Try it: When you reach the line containing "ack 0 (s.updFerry (fid.toNat" in the entries below, start writing out each line exactly, and stop after the line containing "let p := s.peer src".

[[ Entries shown, beginning ]]

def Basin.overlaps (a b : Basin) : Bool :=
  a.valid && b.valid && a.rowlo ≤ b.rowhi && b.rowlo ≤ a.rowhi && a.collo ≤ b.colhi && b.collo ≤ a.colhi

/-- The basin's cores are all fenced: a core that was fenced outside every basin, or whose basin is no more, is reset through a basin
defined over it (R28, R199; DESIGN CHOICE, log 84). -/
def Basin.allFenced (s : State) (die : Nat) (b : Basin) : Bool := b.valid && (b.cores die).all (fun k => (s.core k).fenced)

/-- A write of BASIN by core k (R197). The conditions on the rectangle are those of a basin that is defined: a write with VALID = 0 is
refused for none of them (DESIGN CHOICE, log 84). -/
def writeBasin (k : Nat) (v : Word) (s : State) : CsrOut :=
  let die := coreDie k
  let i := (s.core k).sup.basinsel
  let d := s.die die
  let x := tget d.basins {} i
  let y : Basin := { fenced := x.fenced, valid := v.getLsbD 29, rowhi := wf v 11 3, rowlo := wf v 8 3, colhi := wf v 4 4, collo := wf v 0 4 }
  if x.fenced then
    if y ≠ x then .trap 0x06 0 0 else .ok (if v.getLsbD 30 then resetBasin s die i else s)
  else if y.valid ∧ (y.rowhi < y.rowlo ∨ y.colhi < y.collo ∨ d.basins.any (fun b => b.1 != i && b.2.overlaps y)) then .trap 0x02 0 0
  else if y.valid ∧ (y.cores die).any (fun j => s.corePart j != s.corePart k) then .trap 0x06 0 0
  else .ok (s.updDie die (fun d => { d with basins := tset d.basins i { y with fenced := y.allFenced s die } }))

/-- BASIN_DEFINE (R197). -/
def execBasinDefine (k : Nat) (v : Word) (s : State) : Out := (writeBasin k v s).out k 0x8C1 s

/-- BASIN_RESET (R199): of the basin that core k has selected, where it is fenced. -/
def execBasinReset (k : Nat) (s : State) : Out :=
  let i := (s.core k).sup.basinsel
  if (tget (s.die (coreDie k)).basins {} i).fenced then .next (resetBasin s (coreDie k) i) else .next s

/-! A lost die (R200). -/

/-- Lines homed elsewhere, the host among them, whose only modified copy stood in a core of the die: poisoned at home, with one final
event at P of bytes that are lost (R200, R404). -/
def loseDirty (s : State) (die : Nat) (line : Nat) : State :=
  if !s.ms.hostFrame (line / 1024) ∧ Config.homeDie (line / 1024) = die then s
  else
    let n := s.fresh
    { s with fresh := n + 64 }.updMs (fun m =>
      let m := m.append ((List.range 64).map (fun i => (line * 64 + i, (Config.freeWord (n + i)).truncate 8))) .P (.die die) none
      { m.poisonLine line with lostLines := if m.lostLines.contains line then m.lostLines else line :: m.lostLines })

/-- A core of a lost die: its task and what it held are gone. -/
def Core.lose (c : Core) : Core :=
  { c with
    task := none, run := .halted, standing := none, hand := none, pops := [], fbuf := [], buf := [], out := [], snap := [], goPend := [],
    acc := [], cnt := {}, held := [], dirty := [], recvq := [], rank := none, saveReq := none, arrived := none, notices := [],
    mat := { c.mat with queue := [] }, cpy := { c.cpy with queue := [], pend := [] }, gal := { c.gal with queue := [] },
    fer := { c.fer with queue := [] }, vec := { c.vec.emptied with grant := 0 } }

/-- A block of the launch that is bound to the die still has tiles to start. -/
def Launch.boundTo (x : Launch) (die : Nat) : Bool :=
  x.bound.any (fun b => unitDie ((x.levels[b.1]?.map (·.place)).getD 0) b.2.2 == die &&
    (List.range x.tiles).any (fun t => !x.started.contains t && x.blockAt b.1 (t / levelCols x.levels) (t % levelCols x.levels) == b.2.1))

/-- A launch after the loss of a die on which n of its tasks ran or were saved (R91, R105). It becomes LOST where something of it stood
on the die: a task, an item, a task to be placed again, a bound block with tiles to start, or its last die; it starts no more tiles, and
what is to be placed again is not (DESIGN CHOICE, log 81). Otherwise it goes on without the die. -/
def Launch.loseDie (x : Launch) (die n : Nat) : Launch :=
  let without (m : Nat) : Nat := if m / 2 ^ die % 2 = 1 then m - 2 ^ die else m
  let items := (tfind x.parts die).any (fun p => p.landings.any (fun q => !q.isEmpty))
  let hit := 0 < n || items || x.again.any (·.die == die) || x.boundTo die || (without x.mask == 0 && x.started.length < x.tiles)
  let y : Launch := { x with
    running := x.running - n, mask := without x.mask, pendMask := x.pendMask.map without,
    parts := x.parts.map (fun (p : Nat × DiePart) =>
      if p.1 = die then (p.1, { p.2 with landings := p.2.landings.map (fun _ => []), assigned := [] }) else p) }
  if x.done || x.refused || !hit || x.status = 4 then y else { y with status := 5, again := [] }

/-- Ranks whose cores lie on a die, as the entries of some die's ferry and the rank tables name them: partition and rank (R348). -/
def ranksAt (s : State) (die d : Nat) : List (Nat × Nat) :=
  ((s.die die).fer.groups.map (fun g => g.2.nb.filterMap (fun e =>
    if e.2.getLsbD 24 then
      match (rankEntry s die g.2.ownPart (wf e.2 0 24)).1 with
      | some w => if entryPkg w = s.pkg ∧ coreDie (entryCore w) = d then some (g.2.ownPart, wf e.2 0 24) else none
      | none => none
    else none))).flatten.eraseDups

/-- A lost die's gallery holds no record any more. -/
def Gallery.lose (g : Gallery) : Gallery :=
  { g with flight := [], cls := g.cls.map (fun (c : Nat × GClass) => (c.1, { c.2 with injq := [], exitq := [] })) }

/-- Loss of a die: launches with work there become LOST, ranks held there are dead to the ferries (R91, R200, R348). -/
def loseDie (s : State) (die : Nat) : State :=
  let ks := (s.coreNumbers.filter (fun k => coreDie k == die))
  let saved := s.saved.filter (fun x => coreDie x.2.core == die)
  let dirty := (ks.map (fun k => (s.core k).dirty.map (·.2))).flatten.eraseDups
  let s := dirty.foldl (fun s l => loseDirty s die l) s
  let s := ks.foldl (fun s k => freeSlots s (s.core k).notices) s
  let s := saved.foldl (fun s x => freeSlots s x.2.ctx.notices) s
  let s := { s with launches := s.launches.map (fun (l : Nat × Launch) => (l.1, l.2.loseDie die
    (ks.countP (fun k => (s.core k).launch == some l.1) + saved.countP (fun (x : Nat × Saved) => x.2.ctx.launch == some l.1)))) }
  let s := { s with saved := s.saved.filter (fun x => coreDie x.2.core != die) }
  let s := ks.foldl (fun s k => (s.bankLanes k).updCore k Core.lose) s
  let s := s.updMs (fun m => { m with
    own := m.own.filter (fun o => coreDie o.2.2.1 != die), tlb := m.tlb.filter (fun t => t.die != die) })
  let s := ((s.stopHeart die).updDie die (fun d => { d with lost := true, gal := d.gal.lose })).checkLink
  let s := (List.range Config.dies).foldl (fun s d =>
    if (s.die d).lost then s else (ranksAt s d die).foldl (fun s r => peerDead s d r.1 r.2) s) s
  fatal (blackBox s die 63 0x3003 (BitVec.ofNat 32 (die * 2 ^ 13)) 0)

[[ Entries shown, end ]]
[[ Entries shown, beginning ]]

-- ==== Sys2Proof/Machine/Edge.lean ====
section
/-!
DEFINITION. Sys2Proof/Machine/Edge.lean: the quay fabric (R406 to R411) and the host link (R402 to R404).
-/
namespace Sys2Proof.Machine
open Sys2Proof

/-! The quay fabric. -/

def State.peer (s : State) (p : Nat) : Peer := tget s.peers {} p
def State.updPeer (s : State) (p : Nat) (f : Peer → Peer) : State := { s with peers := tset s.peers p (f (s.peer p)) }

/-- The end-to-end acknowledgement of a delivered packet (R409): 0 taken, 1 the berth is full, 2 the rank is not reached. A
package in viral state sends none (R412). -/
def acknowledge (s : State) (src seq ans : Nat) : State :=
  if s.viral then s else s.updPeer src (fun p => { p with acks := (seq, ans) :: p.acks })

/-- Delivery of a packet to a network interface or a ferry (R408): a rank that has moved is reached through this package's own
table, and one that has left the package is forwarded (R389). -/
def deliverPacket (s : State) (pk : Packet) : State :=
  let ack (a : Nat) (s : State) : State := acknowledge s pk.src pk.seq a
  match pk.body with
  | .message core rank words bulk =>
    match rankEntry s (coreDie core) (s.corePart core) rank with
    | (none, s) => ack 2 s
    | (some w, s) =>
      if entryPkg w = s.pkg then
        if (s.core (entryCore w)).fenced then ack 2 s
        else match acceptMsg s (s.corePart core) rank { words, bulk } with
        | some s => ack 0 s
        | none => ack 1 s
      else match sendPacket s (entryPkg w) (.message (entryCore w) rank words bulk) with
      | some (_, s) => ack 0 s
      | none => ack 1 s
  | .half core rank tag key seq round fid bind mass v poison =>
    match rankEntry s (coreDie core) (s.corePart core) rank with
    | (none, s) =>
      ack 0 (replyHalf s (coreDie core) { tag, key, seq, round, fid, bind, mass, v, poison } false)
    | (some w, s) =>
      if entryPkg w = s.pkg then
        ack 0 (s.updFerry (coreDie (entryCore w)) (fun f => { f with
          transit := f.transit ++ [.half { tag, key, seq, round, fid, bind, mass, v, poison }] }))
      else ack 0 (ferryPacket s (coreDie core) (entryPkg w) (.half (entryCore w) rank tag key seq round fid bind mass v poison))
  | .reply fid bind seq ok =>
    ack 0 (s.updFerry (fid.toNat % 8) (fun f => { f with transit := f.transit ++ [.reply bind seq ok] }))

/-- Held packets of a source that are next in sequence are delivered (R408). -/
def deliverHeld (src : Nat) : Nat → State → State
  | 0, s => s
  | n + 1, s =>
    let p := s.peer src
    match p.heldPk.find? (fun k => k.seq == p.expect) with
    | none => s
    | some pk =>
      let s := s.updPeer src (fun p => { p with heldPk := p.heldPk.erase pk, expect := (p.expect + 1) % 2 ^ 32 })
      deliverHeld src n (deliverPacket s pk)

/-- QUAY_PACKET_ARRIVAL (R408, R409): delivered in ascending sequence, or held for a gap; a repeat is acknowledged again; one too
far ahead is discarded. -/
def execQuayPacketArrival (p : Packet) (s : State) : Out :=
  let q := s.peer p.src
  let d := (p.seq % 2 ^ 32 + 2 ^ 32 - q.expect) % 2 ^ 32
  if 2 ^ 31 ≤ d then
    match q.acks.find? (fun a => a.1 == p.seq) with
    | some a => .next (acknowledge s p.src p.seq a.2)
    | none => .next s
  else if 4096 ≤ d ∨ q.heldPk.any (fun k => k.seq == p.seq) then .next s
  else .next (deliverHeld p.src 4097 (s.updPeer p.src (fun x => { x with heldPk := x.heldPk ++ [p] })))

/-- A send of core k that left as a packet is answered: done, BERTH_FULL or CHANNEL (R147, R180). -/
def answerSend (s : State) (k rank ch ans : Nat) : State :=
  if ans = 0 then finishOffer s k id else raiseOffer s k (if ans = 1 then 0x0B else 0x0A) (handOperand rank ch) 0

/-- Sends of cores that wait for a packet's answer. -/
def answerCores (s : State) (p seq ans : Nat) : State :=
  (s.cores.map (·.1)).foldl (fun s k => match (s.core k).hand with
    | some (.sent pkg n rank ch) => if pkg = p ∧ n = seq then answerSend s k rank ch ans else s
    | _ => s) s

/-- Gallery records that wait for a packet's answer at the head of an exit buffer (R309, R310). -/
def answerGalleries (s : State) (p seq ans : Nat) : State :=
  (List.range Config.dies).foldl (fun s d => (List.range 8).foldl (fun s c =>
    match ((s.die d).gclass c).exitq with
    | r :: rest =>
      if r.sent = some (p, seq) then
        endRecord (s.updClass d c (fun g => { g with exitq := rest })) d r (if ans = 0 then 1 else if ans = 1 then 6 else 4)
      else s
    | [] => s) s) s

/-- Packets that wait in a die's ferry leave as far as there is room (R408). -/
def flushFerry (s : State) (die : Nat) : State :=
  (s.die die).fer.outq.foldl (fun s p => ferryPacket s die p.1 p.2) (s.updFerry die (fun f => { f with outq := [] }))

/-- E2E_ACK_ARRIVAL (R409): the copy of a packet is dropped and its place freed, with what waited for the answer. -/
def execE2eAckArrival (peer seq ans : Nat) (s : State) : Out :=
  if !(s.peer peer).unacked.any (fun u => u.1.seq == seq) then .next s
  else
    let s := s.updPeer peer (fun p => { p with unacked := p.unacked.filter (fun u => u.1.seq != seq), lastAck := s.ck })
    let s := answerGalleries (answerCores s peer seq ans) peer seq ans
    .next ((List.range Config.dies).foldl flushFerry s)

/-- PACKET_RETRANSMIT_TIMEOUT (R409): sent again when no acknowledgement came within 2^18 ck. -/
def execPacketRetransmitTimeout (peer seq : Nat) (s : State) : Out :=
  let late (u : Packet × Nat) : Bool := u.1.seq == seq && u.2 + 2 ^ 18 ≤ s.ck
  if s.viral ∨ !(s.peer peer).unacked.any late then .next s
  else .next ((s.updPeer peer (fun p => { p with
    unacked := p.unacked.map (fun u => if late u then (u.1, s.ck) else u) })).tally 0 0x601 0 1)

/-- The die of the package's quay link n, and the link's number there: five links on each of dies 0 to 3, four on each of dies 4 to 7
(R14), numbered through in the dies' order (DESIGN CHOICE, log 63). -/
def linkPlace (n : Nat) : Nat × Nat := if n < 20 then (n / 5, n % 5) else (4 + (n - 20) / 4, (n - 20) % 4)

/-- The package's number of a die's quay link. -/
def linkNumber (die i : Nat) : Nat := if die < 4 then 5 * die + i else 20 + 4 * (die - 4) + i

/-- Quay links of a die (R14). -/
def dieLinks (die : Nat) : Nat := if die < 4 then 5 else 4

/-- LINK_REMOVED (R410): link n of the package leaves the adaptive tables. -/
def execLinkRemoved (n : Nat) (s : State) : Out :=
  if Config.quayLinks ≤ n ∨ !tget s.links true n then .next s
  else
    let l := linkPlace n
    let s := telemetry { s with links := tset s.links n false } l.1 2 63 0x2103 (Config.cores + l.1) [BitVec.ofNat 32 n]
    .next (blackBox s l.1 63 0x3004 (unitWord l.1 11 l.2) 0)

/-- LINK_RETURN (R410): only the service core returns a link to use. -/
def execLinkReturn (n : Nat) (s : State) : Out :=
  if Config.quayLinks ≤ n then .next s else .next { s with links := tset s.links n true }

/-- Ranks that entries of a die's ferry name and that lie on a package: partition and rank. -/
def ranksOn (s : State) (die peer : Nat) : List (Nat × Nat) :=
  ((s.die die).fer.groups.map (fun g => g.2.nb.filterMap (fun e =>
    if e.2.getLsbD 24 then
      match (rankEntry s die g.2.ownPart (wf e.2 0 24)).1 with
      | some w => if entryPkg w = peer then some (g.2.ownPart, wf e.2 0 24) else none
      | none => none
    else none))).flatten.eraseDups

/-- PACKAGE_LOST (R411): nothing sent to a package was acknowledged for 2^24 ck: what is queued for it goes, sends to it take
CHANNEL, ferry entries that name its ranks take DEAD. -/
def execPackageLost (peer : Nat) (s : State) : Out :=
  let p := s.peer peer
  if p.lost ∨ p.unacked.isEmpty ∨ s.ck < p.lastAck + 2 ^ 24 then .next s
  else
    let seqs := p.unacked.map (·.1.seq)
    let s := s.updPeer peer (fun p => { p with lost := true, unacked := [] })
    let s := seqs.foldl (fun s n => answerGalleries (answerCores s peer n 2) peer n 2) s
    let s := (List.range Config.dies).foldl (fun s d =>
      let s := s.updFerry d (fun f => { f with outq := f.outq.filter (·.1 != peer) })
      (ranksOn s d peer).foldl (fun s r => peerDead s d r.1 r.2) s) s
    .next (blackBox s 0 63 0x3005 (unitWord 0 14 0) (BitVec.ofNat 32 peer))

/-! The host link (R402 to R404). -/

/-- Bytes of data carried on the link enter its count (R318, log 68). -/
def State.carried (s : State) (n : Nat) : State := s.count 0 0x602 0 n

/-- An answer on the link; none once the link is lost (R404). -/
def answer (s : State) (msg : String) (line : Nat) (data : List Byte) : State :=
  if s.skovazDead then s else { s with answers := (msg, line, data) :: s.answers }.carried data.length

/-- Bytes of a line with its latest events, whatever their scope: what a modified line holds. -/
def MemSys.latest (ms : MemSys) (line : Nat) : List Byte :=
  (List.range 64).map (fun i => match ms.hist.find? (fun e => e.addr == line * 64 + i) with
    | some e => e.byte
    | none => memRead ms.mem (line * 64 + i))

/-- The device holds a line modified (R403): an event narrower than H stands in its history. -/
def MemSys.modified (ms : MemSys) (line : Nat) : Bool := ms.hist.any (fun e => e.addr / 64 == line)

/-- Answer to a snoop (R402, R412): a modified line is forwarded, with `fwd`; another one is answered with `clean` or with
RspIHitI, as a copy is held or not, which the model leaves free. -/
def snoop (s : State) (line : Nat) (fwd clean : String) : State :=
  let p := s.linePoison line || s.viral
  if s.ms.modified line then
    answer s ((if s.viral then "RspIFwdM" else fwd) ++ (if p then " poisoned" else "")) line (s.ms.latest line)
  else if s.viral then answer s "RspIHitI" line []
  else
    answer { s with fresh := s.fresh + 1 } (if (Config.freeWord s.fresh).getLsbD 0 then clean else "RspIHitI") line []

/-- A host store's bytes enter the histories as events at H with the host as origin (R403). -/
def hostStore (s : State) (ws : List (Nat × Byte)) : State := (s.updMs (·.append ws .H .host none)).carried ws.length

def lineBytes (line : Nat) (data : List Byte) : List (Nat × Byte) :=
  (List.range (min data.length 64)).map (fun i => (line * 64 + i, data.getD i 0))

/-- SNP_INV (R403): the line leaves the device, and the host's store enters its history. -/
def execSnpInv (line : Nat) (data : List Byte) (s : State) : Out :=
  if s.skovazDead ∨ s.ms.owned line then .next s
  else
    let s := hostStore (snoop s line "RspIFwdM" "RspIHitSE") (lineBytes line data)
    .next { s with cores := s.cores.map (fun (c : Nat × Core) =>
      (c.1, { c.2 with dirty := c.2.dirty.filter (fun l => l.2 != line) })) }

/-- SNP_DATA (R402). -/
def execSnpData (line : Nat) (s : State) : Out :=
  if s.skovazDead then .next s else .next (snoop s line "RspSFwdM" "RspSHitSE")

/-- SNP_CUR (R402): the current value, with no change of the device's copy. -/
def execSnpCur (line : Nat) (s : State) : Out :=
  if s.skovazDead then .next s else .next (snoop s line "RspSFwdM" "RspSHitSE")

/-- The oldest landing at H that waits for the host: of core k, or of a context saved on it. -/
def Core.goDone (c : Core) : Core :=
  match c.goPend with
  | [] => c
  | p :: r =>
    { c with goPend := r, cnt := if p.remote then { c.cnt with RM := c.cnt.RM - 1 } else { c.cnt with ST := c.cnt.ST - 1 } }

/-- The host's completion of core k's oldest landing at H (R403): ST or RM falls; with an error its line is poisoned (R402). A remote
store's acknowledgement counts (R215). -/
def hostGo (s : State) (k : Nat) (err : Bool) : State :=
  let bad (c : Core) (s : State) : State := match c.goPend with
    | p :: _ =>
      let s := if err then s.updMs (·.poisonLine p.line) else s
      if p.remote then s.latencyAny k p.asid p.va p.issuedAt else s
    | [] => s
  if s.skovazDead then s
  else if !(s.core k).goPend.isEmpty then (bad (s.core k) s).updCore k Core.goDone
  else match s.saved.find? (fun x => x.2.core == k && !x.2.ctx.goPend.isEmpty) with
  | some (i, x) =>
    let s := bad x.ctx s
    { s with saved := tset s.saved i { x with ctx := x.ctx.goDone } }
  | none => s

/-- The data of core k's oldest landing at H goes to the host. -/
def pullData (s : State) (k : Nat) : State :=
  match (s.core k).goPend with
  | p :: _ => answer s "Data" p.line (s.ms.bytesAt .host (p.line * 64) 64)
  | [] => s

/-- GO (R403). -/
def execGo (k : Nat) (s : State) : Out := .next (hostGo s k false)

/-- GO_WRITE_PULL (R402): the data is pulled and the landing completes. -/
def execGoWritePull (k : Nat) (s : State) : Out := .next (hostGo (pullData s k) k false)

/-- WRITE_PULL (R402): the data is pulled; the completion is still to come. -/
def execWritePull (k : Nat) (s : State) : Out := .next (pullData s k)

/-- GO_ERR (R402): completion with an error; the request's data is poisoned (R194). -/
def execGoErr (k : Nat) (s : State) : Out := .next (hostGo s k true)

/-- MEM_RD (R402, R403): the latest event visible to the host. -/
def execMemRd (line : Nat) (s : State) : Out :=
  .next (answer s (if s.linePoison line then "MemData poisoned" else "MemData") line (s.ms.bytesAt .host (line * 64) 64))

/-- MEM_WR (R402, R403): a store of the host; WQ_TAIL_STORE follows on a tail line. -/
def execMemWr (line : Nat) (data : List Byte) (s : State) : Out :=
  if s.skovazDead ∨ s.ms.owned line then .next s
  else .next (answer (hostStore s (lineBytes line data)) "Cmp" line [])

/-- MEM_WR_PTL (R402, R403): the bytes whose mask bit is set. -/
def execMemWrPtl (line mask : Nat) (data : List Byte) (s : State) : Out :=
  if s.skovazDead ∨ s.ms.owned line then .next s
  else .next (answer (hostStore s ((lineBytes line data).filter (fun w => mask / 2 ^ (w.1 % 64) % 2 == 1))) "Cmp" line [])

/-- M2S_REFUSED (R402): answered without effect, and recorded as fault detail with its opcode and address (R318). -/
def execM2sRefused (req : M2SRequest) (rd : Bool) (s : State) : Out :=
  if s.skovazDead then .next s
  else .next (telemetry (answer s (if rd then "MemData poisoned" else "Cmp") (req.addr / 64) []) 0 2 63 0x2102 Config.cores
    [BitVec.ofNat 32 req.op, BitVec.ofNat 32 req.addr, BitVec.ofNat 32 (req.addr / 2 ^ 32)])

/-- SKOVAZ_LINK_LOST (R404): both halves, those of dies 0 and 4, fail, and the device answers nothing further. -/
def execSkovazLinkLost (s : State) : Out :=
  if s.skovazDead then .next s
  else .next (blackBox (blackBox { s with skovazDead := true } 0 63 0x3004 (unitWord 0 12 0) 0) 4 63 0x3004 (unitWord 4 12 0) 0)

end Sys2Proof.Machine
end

[[ Entries shown, end ]]

Problem solution:
    ack 0 (s.updFerry (fid.toNat % 8) (fun f => { f with transit := f.transit ++ [.reply bind seq ok] }))

/-- Held packets of a source that are next in sequence are delivered (R408). -/
def deliverHeld (src : Nat) : Nat → State → State
  | 0, s => s
  | n + 1, s =>
    let p := s.peer src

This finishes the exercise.